In The Four Loves, C.S. Lewis offers the reader philosophical, literary, and Christian perspectives on four different kinds of love, which he calls Affection, Friendship, Eros, and Charity. Lewis neither ranks one against another nor presents any of the “loves” as mutually exclusive, but rather, dedicates intense thought to each and shows how God can be present (or misused) in each form.

Lewis starts by describing Affection, which he relates to the love of a mother for her child, or love between old friends. It’s common, comfortable, and familiar– Lewis calls it “the humblest love” (44). Most importantly, affection doesn’t discriminate: a mother will (hopefully) love her child regardless of how he/she looks or behaves, and old friends can learn enjoy each other’s company not from shared interests, but rather, a shared history. Lewis thus calls us to love the “unlovable” with Affection, which expects little in return and can be built on almost any foundation given enough intentionality and time.
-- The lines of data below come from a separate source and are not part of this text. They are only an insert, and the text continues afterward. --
/-- A Crix port that is up, with no deal running. -/
def crixOn (f : Crix → Crix) : State := { (seatIn TS_EMPTY CS_STOPPED).wr Reg.HST_CX_STAT 0 0 1 with crix := f Crix.reset }
def good0 : CrixHead := ⟨true, false, 0, false, 1, 1⟩
theorem crixQuiet_on : CrixQuiet (crixOn id) ∧ CrixStuck (crixOn id) := by unfold CrixQuiet CrixStuck; decide +kernel
theorem witness_crix : (crixOn id).crixUp = true ∧ State.reset.crixUp = false ∧ (crixOn id).crix.out = [] ∧ good0.good = true ∧
    good0.nak = false ∧ good0.rsv = false ∧ (crixOn id).crix.parts[0] = [] ∧ (0 : BitVec 16) = (crixOn id).crix.expect ∧ (1 : BitVec 16) ≠ (crixOn id).crix.expect ∧
    inPayload 2 0 1 = 2 ∧ inPayload 1 0 1 = 1 ∧ inPayload 1 1 1 < 2 ∧ inPayload (1 + 224 * 2 ^ 128) 16 4 % 32 = 0 ∧
    inPayload (1 + 224 * 2 ^ 128) 16 4 ≤ 224 := by decide +kernel
theorem witness_crixResend : let s := crixOn fun x => { x with replay := [(0, ⟨0, true, []⟩, 7)] }
    s.crix.replay ≠ [] ∧ ∀ f ∈ s.crix.replay, f.2.2 < 8 := by decide +kernel

/-- A record that may be performed on a channel, and one that may not. -/
def record (ch : Fin 2) (ok : Bool) : CxRecord :=
  ⟨if ch = 1 then 1 else 2, 0, 1, 0, 0, 2 ^ 30 - 32, 32, 0, ch, ok, if ch = 1 then [(5, true)] else []⟩
theorem witness_crixRecord : ∀ ch : Fin 2, ∀ ok : Bool, let s := crixOn fun x => { x with ready := x.ready.set ch.val [record ch ok] }
    s.crix.ready[ch.val] = record ch ok :: [] ∧ (record ch ok).ch = ch ∧ (record ch ok).ok = ok ∧ s.recordWaits ch = false ∧
      s.physOf (record ch ok).lcore = some 0 ∧ s.running = false ∧ s.host.accesses = [] ∧ s.crix.credits[0] = 0 ∧
      s.crix.out = [] := by decide +kernel
theorem witness_egress : let s := crixOn fun x => { x with egress := [⟨0, 0, some [(5, false)]⟩] }
    s.crixUp = true ∧ s.crix.egress = [⟨0, 0, some [(5, false)]⟩] ∧ s.crix.credits[0] = 0 ∧ s.dealRuns = false := by decide +kernel

/-! ### Witnesses: power and heat -/

theorem witness_rail : (16 : BitVec 5) ≠ 0 ∧ (16 : BitVec 5).getLsbD 4 = true ∧ (1 : BitVec 5).getLsbD 4 = false ∧ playing.running = true := by
  decide +kernel
theorem witness_phase : (playing.reg (Reg.PWR_PHASE 0)).getLsbD 21 = false ∧ failedNow playing 0 ≠ 16 ∧
    failedNow (playing.wr (Reg.PWR_PHASE 0) 15 0 0xFFFF) 0 = 16 ∧
    ((playing.wr (Reg.PWR_PHASE 0) 15 0 0xFFFF).reg (Reg.PWR_PHASE 0)).getLsbD 16 = false := by decide +kernel
/-- A tower whose phase 0 has been good for 100 ms. -/
def goodPhase : State := { State.reset.setReg Reg.TBL_TIME 10000000 with
  power := State.reset.power.set 0 { TowerPower.reset with good := 1 } }
theorem witness_phaseGood : PhaseGood goodPhase 0 0 ∧ ¬PhaseGood goodPhase 0 1 := by unfold PhaseGood; decide +kernel
theorem witness_undervolt : State.reset.dealRuns = false ∧ playing.attempt = 0 ∧ 1 ≤ playing.seat.limit := by decide +kernel
theorem witness_quiet : (stepping TS_STEPPING (plan false) (some ⟨1, 0, 0⟩)).seat.division = some ⟨1, 0, 0⟩ := rfl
Lewis also discusses Friendship. While some may hesitate to compare love between friends to romantic love, or even consider it “a love at all,” Lewis reasons that Friendship is in fact one of the most powerful, even unnatural forms of love (69). Friendship also serves to open our eyes to a bigger world– while Lovers “are normally face to face, absorbed in each other,” Lewis writes, friends love each other by standing “side by side” (73).

Friends are united by “seeing the same truth” (78). Thus, it is only natural that the earliest Christians banded together through it. One must be wary of Friendship, however, when it confines one’s worldview rather than expanding it. Because of their shared interests, friends may come to accept certain behaviors and beliefs as “indisputable,” when in reality, they are harmful or unwholesome. This can create Outsiders and social rifts that may be detrimental to not only the Church, but also society as a whole.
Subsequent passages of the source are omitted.